**EXERCISE GOAL**
Starting at the line that holds "some (.a v)" and stopping at the line that holds "c :: scriptCodes rest", restate the records below word for word, with both of those lines included.

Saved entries
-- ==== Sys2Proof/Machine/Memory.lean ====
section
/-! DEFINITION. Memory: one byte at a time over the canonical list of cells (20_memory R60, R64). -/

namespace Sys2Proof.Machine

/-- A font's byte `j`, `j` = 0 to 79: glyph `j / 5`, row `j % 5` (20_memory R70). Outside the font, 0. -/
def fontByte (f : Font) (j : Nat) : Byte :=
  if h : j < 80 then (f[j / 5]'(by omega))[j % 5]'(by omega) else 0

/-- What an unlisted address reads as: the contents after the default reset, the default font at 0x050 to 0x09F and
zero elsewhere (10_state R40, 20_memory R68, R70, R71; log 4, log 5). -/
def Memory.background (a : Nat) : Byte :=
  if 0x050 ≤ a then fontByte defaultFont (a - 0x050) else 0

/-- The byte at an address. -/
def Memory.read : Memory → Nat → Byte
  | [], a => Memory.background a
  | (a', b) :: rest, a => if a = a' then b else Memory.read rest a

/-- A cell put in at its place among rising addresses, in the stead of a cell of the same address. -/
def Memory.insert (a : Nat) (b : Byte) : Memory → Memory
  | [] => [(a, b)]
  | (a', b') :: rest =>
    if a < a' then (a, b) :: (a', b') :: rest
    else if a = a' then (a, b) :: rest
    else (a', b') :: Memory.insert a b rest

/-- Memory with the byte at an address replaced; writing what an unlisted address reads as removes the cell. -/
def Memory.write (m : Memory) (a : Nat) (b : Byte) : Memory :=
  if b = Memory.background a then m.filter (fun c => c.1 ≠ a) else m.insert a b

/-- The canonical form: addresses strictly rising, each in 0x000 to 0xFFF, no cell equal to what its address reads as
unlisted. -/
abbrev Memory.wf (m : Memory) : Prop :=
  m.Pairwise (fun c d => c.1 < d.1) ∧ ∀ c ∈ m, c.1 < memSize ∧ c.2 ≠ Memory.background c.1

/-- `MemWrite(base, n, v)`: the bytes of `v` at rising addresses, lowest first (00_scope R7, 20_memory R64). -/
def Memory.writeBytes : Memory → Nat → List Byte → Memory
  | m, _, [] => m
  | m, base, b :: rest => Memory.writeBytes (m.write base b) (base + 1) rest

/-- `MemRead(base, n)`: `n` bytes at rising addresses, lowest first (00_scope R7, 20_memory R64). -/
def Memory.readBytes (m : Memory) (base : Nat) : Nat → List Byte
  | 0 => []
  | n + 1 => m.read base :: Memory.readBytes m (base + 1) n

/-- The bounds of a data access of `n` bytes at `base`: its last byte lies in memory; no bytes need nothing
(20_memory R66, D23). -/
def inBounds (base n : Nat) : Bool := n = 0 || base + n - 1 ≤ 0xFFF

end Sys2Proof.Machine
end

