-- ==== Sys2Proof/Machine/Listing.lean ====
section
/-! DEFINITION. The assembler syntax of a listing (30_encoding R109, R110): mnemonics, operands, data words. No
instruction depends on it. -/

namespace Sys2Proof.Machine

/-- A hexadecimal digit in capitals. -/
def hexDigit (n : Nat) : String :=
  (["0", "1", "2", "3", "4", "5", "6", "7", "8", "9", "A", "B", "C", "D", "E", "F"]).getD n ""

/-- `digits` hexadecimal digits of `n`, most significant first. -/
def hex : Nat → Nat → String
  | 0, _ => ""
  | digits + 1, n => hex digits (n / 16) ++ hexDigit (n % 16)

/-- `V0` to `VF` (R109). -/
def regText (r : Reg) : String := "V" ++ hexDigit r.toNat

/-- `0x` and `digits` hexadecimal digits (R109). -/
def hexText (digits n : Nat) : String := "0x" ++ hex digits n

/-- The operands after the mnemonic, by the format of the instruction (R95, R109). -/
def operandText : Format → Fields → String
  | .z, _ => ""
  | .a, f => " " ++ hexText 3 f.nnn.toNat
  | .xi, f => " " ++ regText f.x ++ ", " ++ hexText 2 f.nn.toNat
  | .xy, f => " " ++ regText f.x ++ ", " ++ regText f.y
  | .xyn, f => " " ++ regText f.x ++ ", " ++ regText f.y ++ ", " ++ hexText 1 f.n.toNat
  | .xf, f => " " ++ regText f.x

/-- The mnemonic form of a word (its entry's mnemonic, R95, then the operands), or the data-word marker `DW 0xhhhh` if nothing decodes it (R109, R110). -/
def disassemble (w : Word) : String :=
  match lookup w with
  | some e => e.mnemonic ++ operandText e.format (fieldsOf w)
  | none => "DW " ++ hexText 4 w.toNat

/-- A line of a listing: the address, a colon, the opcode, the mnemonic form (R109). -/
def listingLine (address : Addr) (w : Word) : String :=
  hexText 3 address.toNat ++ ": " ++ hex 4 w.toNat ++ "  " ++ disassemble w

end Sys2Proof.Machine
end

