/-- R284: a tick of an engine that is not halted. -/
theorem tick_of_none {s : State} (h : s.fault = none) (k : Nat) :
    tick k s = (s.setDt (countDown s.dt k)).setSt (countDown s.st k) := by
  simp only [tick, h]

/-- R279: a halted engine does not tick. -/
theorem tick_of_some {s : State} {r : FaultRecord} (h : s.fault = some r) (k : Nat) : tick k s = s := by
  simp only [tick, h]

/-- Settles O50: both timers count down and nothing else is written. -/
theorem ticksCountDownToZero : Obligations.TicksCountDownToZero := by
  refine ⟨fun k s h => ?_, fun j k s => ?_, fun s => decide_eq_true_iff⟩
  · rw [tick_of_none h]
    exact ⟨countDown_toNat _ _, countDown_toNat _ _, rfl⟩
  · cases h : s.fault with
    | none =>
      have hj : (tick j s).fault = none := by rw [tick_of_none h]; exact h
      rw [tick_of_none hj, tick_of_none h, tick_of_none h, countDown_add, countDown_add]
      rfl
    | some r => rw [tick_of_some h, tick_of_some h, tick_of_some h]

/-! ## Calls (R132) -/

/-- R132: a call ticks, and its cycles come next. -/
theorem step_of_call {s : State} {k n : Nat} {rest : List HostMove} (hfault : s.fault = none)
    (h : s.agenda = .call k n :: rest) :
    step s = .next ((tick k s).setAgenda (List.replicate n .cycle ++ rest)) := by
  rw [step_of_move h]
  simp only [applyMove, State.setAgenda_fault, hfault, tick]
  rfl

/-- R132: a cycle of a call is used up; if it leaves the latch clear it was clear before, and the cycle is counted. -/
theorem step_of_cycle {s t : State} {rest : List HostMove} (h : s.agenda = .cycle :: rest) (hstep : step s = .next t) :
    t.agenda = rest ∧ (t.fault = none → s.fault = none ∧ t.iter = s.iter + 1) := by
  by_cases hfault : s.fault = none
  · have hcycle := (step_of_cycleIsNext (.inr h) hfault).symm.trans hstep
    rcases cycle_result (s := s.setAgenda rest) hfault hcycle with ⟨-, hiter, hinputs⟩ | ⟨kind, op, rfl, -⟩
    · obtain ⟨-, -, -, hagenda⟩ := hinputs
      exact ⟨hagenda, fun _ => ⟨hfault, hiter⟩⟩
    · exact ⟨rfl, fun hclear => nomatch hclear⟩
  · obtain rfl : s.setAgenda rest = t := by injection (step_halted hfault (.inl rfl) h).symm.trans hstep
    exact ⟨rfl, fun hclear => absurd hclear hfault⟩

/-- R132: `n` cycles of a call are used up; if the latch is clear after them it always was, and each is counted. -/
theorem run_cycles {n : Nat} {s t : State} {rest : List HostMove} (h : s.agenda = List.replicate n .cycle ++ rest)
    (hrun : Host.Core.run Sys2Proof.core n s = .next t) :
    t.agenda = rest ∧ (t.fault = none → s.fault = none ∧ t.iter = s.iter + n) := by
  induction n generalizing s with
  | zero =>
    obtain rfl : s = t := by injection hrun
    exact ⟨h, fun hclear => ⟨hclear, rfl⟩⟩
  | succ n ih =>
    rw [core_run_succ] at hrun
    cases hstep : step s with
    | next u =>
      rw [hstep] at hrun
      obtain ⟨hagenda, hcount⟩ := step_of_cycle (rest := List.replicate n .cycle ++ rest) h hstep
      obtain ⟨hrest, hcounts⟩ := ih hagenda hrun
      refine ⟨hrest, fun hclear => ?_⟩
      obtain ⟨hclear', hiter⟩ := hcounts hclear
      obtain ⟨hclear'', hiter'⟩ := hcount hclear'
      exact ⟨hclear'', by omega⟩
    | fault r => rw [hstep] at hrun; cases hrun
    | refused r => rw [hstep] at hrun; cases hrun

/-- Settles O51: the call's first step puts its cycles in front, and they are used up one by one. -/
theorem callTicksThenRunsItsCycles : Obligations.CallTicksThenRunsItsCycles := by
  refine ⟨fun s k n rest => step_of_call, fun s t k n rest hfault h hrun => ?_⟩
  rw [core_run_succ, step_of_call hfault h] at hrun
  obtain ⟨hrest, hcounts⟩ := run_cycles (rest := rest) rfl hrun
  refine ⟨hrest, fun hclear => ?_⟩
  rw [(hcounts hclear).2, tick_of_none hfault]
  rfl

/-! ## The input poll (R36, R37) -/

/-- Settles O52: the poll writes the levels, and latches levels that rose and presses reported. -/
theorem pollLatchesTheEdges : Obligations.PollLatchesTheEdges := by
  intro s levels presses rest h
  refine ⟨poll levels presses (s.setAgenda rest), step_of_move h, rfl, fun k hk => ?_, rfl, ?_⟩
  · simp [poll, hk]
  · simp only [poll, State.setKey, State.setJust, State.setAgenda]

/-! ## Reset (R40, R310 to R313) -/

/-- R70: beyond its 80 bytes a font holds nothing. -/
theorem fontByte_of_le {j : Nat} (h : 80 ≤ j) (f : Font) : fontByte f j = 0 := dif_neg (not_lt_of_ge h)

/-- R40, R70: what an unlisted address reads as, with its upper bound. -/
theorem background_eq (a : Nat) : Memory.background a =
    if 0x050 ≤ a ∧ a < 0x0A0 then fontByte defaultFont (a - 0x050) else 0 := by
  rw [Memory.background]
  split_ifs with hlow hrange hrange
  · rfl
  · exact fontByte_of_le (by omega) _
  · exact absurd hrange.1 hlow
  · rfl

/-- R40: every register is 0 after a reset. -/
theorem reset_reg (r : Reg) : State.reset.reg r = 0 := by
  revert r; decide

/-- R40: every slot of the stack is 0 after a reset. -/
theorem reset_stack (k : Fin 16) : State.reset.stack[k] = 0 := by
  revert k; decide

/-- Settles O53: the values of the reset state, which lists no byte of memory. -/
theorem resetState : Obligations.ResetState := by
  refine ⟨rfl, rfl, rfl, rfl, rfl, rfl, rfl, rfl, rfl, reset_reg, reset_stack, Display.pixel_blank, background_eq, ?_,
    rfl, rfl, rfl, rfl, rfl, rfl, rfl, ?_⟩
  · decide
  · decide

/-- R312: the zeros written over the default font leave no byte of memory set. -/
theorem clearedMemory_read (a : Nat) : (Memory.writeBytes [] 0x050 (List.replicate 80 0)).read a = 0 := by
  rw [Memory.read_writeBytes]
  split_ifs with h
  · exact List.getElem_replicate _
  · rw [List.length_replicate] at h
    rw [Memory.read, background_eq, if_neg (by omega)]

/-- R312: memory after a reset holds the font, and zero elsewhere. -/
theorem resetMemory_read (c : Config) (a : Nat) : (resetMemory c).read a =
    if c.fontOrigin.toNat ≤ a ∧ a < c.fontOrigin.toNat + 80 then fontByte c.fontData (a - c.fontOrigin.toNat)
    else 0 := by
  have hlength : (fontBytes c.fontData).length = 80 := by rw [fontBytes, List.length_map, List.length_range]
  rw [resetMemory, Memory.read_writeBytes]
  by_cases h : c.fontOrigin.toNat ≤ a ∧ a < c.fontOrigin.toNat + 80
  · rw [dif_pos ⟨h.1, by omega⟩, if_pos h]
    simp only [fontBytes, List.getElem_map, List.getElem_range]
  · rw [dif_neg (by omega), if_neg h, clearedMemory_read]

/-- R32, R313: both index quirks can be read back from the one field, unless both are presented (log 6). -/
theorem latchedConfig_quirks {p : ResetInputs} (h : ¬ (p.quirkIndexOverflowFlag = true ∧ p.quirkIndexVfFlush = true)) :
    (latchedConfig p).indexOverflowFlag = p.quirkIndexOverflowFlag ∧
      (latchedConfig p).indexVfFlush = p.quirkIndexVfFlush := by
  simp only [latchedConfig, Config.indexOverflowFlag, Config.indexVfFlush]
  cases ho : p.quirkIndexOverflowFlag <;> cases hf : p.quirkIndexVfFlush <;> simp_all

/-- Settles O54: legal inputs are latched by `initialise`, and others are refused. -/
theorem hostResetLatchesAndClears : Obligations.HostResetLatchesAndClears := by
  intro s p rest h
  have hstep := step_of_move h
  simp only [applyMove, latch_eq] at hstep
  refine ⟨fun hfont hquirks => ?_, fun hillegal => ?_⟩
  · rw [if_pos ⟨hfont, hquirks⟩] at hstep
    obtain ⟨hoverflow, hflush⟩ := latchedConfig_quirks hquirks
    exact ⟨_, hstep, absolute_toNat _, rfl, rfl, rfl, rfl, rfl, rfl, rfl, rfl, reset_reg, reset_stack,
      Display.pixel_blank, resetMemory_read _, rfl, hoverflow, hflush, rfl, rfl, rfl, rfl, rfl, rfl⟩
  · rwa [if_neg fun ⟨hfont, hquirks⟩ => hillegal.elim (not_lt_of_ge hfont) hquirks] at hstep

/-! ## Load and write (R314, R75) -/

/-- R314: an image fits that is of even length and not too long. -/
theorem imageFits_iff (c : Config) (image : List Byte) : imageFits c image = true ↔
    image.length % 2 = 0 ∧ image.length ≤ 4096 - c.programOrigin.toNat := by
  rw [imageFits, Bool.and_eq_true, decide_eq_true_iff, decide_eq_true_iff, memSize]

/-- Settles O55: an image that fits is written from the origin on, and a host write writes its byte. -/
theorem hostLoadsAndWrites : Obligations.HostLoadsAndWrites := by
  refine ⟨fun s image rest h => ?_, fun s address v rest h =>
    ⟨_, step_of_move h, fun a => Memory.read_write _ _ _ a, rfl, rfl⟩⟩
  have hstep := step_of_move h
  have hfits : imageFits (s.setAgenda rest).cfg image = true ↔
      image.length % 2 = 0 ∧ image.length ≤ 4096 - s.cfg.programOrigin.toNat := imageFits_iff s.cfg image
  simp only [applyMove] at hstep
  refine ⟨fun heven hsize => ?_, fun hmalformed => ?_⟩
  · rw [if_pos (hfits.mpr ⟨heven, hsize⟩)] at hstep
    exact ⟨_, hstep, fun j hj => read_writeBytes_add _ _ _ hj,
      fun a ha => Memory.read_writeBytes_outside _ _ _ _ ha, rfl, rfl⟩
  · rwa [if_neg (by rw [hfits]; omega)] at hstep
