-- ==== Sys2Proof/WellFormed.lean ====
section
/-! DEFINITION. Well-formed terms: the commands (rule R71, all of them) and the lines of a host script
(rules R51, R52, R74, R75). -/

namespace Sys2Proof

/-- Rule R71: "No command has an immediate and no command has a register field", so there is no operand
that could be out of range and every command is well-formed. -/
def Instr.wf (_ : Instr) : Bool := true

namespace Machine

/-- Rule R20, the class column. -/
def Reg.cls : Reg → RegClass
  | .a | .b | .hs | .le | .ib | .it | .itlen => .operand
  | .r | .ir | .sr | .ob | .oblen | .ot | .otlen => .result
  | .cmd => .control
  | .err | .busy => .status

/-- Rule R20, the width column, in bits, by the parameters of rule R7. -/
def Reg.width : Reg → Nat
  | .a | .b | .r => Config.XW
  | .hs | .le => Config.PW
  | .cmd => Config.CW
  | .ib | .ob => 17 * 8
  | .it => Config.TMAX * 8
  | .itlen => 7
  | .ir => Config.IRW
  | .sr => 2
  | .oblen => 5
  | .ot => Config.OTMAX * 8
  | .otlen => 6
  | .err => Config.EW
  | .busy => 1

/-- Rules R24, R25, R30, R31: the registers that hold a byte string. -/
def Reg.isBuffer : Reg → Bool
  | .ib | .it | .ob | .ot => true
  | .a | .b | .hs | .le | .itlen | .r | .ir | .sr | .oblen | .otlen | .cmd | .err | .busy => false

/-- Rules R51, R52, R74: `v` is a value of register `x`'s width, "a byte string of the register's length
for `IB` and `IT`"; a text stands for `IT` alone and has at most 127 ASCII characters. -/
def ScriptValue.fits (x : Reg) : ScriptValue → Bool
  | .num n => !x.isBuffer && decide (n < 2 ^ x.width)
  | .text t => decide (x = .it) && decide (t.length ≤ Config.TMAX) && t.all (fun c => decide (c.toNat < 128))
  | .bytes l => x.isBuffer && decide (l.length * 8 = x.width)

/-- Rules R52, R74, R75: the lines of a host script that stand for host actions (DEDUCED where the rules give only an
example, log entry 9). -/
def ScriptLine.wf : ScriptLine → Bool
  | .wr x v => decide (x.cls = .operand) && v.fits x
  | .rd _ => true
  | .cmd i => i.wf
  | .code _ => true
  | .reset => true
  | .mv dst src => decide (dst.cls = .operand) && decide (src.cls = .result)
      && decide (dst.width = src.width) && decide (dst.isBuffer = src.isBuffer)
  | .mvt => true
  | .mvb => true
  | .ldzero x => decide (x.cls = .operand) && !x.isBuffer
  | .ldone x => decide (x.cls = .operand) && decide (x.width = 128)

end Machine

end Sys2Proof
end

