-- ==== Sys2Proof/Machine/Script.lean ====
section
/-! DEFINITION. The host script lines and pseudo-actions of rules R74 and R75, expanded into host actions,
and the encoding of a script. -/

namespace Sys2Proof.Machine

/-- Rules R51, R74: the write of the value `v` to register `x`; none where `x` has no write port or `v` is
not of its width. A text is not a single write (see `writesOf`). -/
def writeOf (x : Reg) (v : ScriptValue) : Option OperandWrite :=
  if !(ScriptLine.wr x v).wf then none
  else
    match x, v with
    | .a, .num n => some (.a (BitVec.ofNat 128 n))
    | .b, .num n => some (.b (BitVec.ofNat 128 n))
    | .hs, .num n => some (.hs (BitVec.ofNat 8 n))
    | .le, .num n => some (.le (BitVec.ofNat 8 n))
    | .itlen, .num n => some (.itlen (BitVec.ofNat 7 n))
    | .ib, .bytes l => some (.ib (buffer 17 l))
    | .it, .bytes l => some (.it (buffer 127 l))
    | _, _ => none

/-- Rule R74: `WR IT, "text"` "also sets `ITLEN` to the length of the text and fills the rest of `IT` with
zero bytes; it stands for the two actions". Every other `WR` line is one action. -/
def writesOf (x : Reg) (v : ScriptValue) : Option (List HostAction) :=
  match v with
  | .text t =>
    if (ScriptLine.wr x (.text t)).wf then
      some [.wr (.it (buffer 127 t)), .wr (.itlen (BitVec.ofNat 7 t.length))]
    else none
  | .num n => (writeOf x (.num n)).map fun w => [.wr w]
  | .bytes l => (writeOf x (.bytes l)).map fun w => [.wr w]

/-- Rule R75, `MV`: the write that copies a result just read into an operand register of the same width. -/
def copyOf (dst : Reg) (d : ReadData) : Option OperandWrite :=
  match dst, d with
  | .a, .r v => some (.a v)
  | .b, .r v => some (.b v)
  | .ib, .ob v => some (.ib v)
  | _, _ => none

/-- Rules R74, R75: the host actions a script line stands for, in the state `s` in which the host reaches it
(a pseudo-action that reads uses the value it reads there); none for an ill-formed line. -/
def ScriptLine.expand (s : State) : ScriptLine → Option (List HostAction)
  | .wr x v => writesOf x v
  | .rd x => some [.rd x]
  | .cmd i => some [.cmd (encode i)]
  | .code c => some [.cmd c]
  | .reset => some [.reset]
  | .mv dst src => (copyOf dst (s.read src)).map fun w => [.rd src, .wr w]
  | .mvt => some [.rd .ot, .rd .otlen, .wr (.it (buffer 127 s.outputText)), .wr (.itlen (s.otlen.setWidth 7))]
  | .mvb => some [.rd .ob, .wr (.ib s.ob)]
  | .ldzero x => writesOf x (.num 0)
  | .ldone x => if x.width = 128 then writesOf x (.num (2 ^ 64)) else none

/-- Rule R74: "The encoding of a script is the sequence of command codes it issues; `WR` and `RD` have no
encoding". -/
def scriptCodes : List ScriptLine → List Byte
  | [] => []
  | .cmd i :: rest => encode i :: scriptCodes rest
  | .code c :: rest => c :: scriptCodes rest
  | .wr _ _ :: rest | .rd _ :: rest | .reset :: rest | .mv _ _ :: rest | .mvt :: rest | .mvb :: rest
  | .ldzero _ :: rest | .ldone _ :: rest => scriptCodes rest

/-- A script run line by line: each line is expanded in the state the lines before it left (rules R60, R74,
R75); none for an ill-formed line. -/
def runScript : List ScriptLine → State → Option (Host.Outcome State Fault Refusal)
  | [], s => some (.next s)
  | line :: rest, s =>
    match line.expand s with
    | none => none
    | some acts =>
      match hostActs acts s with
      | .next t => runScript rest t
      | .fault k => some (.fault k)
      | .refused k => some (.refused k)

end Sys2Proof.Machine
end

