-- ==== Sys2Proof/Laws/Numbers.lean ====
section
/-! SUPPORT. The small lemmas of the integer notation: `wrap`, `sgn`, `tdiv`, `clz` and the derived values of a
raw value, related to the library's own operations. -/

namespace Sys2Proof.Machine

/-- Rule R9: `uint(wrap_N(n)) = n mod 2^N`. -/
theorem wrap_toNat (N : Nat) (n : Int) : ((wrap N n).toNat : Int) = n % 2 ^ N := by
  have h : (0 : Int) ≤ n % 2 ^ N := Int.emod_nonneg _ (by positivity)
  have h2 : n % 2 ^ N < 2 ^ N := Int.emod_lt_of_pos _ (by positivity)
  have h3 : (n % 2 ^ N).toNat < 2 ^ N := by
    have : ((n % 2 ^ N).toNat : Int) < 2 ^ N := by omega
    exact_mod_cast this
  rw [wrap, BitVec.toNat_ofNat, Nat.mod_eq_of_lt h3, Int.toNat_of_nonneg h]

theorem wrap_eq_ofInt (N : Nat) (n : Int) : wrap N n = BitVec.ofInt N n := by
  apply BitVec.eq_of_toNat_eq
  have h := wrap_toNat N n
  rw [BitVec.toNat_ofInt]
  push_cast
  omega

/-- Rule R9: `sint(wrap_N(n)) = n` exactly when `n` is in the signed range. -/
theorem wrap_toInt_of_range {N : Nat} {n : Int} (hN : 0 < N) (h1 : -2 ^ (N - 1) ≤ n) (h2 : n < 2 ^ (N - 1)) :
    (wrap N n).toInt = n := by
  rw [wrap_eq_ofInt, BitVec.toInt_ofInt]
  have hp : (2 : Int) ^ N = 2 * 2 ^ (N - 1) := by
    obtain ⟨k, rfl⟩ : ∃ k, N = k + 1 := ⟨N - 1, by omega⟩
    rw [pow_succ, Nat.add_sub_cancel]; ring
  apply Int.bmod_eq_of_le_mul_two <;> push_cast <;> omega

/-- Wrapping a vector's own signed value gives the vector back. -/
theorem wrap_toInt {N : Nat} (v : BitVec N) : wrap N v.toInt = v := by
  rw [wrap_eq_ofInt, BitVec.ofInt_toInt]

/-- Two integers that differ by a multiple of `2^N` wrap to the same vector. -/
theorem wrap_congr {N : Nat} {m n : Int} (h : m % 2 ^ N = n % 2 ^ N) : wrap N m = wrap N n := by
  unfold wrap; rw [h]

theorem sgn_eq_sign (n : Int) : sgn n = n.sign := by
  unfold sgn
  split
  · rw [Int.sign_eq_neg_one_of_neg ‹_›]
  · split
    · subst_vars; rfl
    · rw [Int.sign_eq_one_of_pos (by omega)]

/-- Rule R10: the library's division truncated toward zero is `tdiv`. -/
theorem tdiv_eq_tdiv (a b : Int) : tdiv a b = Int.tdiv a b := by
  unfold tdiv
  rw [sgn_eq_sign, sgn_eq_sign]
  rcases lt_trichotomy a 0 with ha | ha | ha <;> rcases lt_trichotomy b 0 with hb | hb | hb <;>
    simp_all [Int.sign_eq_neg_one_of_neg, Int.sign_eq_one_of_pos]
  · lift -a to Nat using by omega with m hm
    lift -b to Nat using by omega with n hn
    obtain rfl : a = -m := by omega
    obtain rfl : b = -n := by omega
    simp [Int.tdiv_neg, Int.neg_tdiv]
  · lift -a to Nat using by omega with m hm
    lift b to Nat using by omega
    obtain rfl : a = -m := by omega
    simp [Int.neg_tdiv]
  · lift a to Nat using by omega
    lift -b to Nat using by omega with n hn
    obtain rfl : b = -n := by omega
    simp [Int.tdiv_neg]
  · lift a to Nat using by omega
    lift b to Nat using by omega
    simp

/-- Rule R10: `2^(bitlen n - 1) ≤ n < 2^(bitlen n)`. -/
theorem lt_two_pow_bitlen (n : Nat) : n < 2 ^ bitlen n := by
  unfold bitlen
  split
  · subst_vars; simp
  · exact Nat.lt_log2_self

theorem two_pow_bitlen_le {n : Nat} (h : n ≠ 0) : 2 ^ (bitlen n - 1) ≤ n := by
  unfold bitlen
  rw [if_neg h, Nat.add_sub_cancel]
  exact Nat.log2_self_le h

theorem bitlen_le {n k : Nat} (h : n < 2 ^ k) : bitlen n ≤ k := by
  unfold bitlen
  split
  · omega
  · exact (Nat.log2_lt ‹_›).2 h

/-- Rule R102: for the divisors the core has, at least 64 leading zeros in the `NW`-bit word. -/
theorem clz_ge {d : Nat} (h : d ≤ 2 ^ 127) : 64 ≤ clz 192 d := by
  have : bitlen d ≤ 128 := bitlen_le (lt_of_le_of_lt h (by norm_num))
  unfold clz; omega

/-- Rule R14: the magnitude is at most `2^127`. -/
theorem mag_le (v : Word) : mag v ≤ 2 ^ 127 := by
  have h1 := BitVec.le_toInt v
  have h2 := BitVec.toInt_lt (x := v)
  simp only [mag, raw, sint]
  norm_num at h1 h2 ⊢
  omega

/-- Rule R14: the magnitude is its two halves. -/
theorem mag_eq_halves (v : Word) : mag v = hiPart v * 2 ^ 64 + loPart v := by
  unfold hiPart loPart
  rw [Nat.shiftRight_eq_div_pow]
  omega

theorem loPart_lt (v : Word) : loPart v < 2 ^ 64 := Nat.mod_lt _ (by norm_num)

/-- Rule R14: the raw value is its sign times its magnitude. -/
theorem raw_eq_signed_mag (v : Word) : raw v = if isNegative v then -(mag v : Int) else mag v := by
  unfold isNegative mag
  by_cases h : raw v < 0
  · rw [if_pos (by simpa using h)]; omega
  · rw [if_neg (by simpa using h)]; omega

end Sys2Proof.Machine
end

**TASK SOLUTION**
  | .a, .r v => some (.a v)
  | .b, .r v => some (.b v)
  | .ib, .ob v => some (.ib v)
  | _, _ => none

/-- Rules R74, R75: the host actions a script line stands for, in the state `s` in which the host reaches it
(a pseudo-action that reads uses the value it reads there); none for an ill-formed line. -/
def ScriptLine.expand (s : State) : ScriptLine → Option (List HostAction)
  | .wr x v => writesOf x v
  | .rd x => some [.rd x]
  | .cmd i => some [.cmd (encode i)]
  | .code c => some [.cmd c]
  | .reset => some [.reset]
  | .mv dst src => (copyOf dst (s.read src)).map fun w => [.rd src, .wr w]
  | .mvt => some [.rd .ot, .rd .otlen, .wr (.it (buffer 127 s.outputText)), .wr (.itlen (s.otlen.setWidth 7))]
  | .mvb => some [.rd .ob, .wr (.ib s.ob)]
  | .ldzero x => writesOf x (.num 0)
  | .ldone x => if x.width = 128 then writesOf x (.num (2 ^ 64)) else none

/-- Rule R74: "The encoding of a script is the sequence of command codes it issues; `WR` and `RD` have no
encoding". -/
def scriptCodes : List ScriptLine → List Byte
  | [] => []
  | .cmd i :: rest => encode i :: scriptCodes rest
  | .code c :: rest => c :: scriptCodes rest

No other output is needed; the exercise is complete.